Another place where religion has proved to be the driving force for politics is the United States. In November's election, President George W. Bush owed his victory in part to votes from his fellow evangelical Christians.

Evangelicals are not uniformly conservative in their political views — some oppose capital punishment, for example. But most evangelical leaders are strongly against embryonic stem-cell research. The Southern Baptist Convention, which represents the second largest US denomination after Catholics, says it relies on a “crass utilitarian ethic which would sacrifice the lives of the few for the benefits of the many”.

Such statements have surely influenced the United States' rigid policy on stem-cell research, in which federal funding is limited for use on a few dozen pre-established cell lines, and cannot be used to establish new ones.

Does this reflect public attitudes? Polls reveal mixed opinions — although a lot hinges on the wording of the question. In July 2004, Catholics for Free Choice published a poll of 2,239 Catholics nationwide, and found that 72% supported “allowing scientists to use stem cells obtained from very early human embryos to find cures for serious diseases such as Alzheimer's, diabetes and Parkinson's”.

But “polls on embryonic stem-cell research often fail to mention that the research requires destroying human embryos”, says Richard Doerflinger, deputy director of the US Conference of Catholic Bishops Secretariat for Pro-Life Activities. In August the Catholic bishops released the results of their own poll. When given a choice between funding both adult and embryonic stem-cell research or only work that didn't require destroying an embryo, Americans preferred the latter by 61% to 23%.

Difficult question

Efforts to establish ethical rules on stem cells that transcend national and spiritual boundaries have proved remarkably unsuccessful. After years of delayed decisions, on 19 November the United Nations came to what was widely called a “compromise” position on cloning technologies — it adopted a non-binding declaration that asks member states to adopt legislation that respects “human dignity”. In the end, this statement is likely to be interpreted in as many different ways as some lines from the Bible.

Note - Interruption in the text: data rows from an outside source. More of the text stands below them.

-- ==== Sys2Proof/Machine/Health.lean ====
section
/-!
DEFINITION. Losses of hardware, recovery and uncorrectable errors (13 R229 to R232, 12 R210, R219, 06 R105, R113, R115, 10 R193).
-/
namespace Sys2Proof.Machine

/-! ### Losses and recovery (R230, R231) -/

/-- A team takes an unrecoverable fault (R219, R229). -/
def unrecoverable (s : State) (lid tid code : Nat) : State :=
  match teamIdx s lid tid with
  | none => s
  | some t =>
    match listAt s.teams t with
    | none => s
    | some tm => killTeam (plumbEvent s tm code) t code

/-- A lost core's cache contents, lookaside, skim tags and tokens are gone (log 22). -/
def dropCore (s : State) (core : Nat) : State :=
  { s with l1 := s.l1.filter fun e => e.core != core, look := s.look.filter fun e => e.core != core
           skimTags := s.skimTags.filter fun e => e.core != core, tokHolder := s.tokHolder.filter fun x => x.2 != core }

/-- CORE_LOST (R219, R230, R231): the teams on the core are killed, and its cluster is in recovery. -/
def execCoreLost (core : Nat) (s : State) : Out :=
  .next (if core ≥ 192 ∨ !corePresent s core ∨ s.lostCores.contains core then s
    else
      let hit := s.teams.filter fun tm => resident tm && tm.core == core
      let s := { dropCore s core with lostCores := setAdd s.lostCores core, recovering := s.recovering ||| (1#24 <<< (core / 8)) }
      hit.foldl (fun s tm => unrecoverable s tm.lid tm.tid 0x12) s)

/-- One lost core when recovery ends: the spare stands in, or the identifier becomes absent (R231, R13). -/
def settleCore (s : State) (core : Nat) : State :=
  let cl := core / 8
  if s.sparesUsed.getLsbD cl then
    requestReplacement { s with coreMap := s.coreMap &&& ~~~(1#192 <<< core), lost := s.lost + 1 }
  else { s with sparesUsed := s.sparesUsed ||| (1#24 <<< cl), spare := true }

/-- A team that waits for a core of a core cluster which has too few left (R219). -/
def strandedTeam (s : State) (tm : Team) : Bool :=
  (tm.st == .swapped || tm.st == .queued) && decide (cptOf s tm > 1) &&
    tm.cluster.any fun cl => decide (clusterPresent s cl < cptOf s tm)

/-- The cause of a stranded team's escalation (R219): that of the fault for which it waits to be relaunched, or the loss of the core. -/
def strandedCause (tm : Team) : Nat := if tm.st = .queued ∧ 0 < tm.relaunches then tm.killCause else 0x12

/-- The launches that can place none of their remaining clusters complete with status 0x03 once their teams have retired (R210). -/
def markUnplaceable (s : State) : State :=
  (s.launches.filter fun l => !l.cancelled && decide (l.nextTid < l.record.tcount) &&
    !((List.range 24).any fun cl => decide (l.record.cpt ≤ clusterPresent s cl))).foldl
      (fun s l => modLaunch s l.lid fun l => { l with status := 3, nextTid := l.record.tcount }) s

/-- RECOVERY_END (R230, R231): the core map is up to date and the cluster's cores have been retested. Of several cores of a cluster that
were lost before it, the one with the lowest identifier takes an unused spare, and R231 does not say which (DESIGN CHOICE, log 22). -/
def execRecoveryEnd (cluster : Nat) (s : State) : Out :=
  .next (if cluster ≥ 24 ∨ !s.recovering.getLsbD cluster then s
    else
      let s := (s.lostCores.filter fun c => c / 8 == cluster).foldl settleCore s
      let s := { s with lostCores := s.lostCores.filter fun c => c / 8 != cluster
                        recovering := s.recovering &&& ~~~(1#24 <<< cluster) }
      let s := (s.teams.filter (strandedTeam s)).foldl (fun s tm =>
        if (teamBy s tm.lid tm.tid).isSome then escalate s tm.lid (strandedCause tm) tm.tid else s) s
      markUnplaceable s)

/-- STACK_REDUNDANCY_LOST (R231). -/
def execStackRedundancyLost (stack : BitVec 3) (s : State) : Out :=
  .next (if s.stackMap.getLsbD stack.toNat then requestReplacement { s with stackMap := s.stackMap &&& ~~~(1#8 <<< stack.toNat) } else s)

/-- LPDDR_REDUNDANCY_LOST (R231). -/
def execLpddrRedundancyLost (s : State) : Out := .next (if s.lpdeg then s else requestReplacement { s with lpdeg := true })

/-! ### Uncorrectable errors -/

/-- A sector or line has been poisoned or faulted by an uncorrectable error (R232). -/
def countError (s : State) : State := { s with uecount := s.uecount + 1 }

/-- A single-bit error in some array is read corrected and written back corrected: no value changes, and the count of
corrected soft errors rises (R113, R232). -/
def correctError (s : State) : State := { s with cecount := s.cecount + 1 }

/-- SCRATCHPAD_UNCORRECTABLE_ERROR (R105). -/
def execScratchpadUncorrectableError (lid tid line : Nat) (s : State) : Out :=
  .next (match teamIdx s lid tid with
    | none => s
    | some t =>
      if (listAt s.teams t).any fun tm => resident tm && decide (line < tm.lines) then
        countError (modTeam s t fun tm => setFill tm line tagFaulted)
      else s)

/-- DRAM_UNCORRECTABLE_ERROR (R113): the sector is poisoned in DRAM; a copy in the second-level cache is not. -/
def execDramUncorrectableError (sector : Nat) (s : State) : Out :=
  .next (if isFast (32 * sector) ∨ isCap (32 * sector) then countError (setPoison s sector true) else s)

/-- CACHE_UNCORRECTABLE_ERROR (R115): in a core's first-level cache, or in the second-level cache. -/
def execCacheUncorrectableError (core : Option Nat) (sector : Nat) (s : State) : Out :=
  .next (match core with
    | none =>
      match l2Find s sector with
      | some e => countError (l2Put s { e with poison := true })
      | none => s
    | some c =>
      match l1Find s c sector with
      | some e => countError (l1Put s { e with poison := true })
      | none => s)

/-- ACCUMULATOR_UNCORRECTABLE_ERROR (R193): the row is bad until it is rewritten whole. -/
def execAccumulatorUncorrectableError (lid tid tile row : Nat) (s : State) : Out :=
  .next (match teamIdx s lid tid with
    | none => s
    | some t => modTeam s t fun tm =>
      if resident tm && decide (tile < tm.acct) && decide (row < 64) && !tm.badRows.contains (tile, row) then
        { tm with badRows := tm.badRows ++ [(tile, row)] }
      else tm)

/-- A team that has a context. -/
def hasContext (tm : Team) : Bool := tm.st != .queued && tm.st != .preload

/-- REGISTER_UNCORRECTABLE_ERROR (R229, R193): the team is killed; an error that the sequencer meets in a v register which a matrix
instruction reads is that instruction's alone. The operand names the team by launch and identifier. -/
def execRegisterUncorrectableError (team : Nat × Nat) (op : Option Nat) (s : State) : Out :=
  .next (match (teamIdx s team.1 team.2).bind fun t => (listAt s.teams t).map fun tm => (t, tm) with
    | none => s
    | some (t, tm) =>
      match op with
      | none => if hasContext tm then killTeam s t 0 else s
      | some n =>
        match tm.mops.find? fun m => m.id == n with
        | none => s
        | some m =>
          if (tm.st ≠ .running ∧ tm.st ≠ .retiring) ∨ m.reads.isEmpty ∨ !mayStep tm m then s
          else
            let free (x : Nat) : Word := (Config.freeValue (s.freeCtr + x)).setWidth 32
            { modTeam s t (fun tm => failRegister tm m free) with freeCtr := s.freeCtr + 8192 })

end Sys2Proof.Machine
end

So scientists and theologians will continue to talk — and to disagree. At least one thing has changed in this debate since Galileo's day, for better or for worse: now, science is the orthodox worldview, in the industrialized world at least, and religion stands outside, raising objections. At bioethics conferences, says John Evans, a sociologist of religion at the University of California, San Diego, biologists rarely show any knowledge of theology. But “religious people are expected to have spent huge amounts of time learning all the science”, he notes.

One thing is certain. Everyone agrees that fundamental ethical questions underlying stem-cell research, many of which transcend religion, need to be addressed. “The power of these new technologies is so great that we can no longer deal with them in a vacuum. This affects everyone across the board,” says Kevin FitzGerald of Georgetown University in Washington DC, a Jesuit priest with PhDs in molecular genetics and bioethics. And stem cells are just the beginning. “The stuff that's coming down the pipe will make this look like child's play,” he says. “Organic mixed with inorganic, one species mixed with another. Everything from the molecular level on up will be fluid.”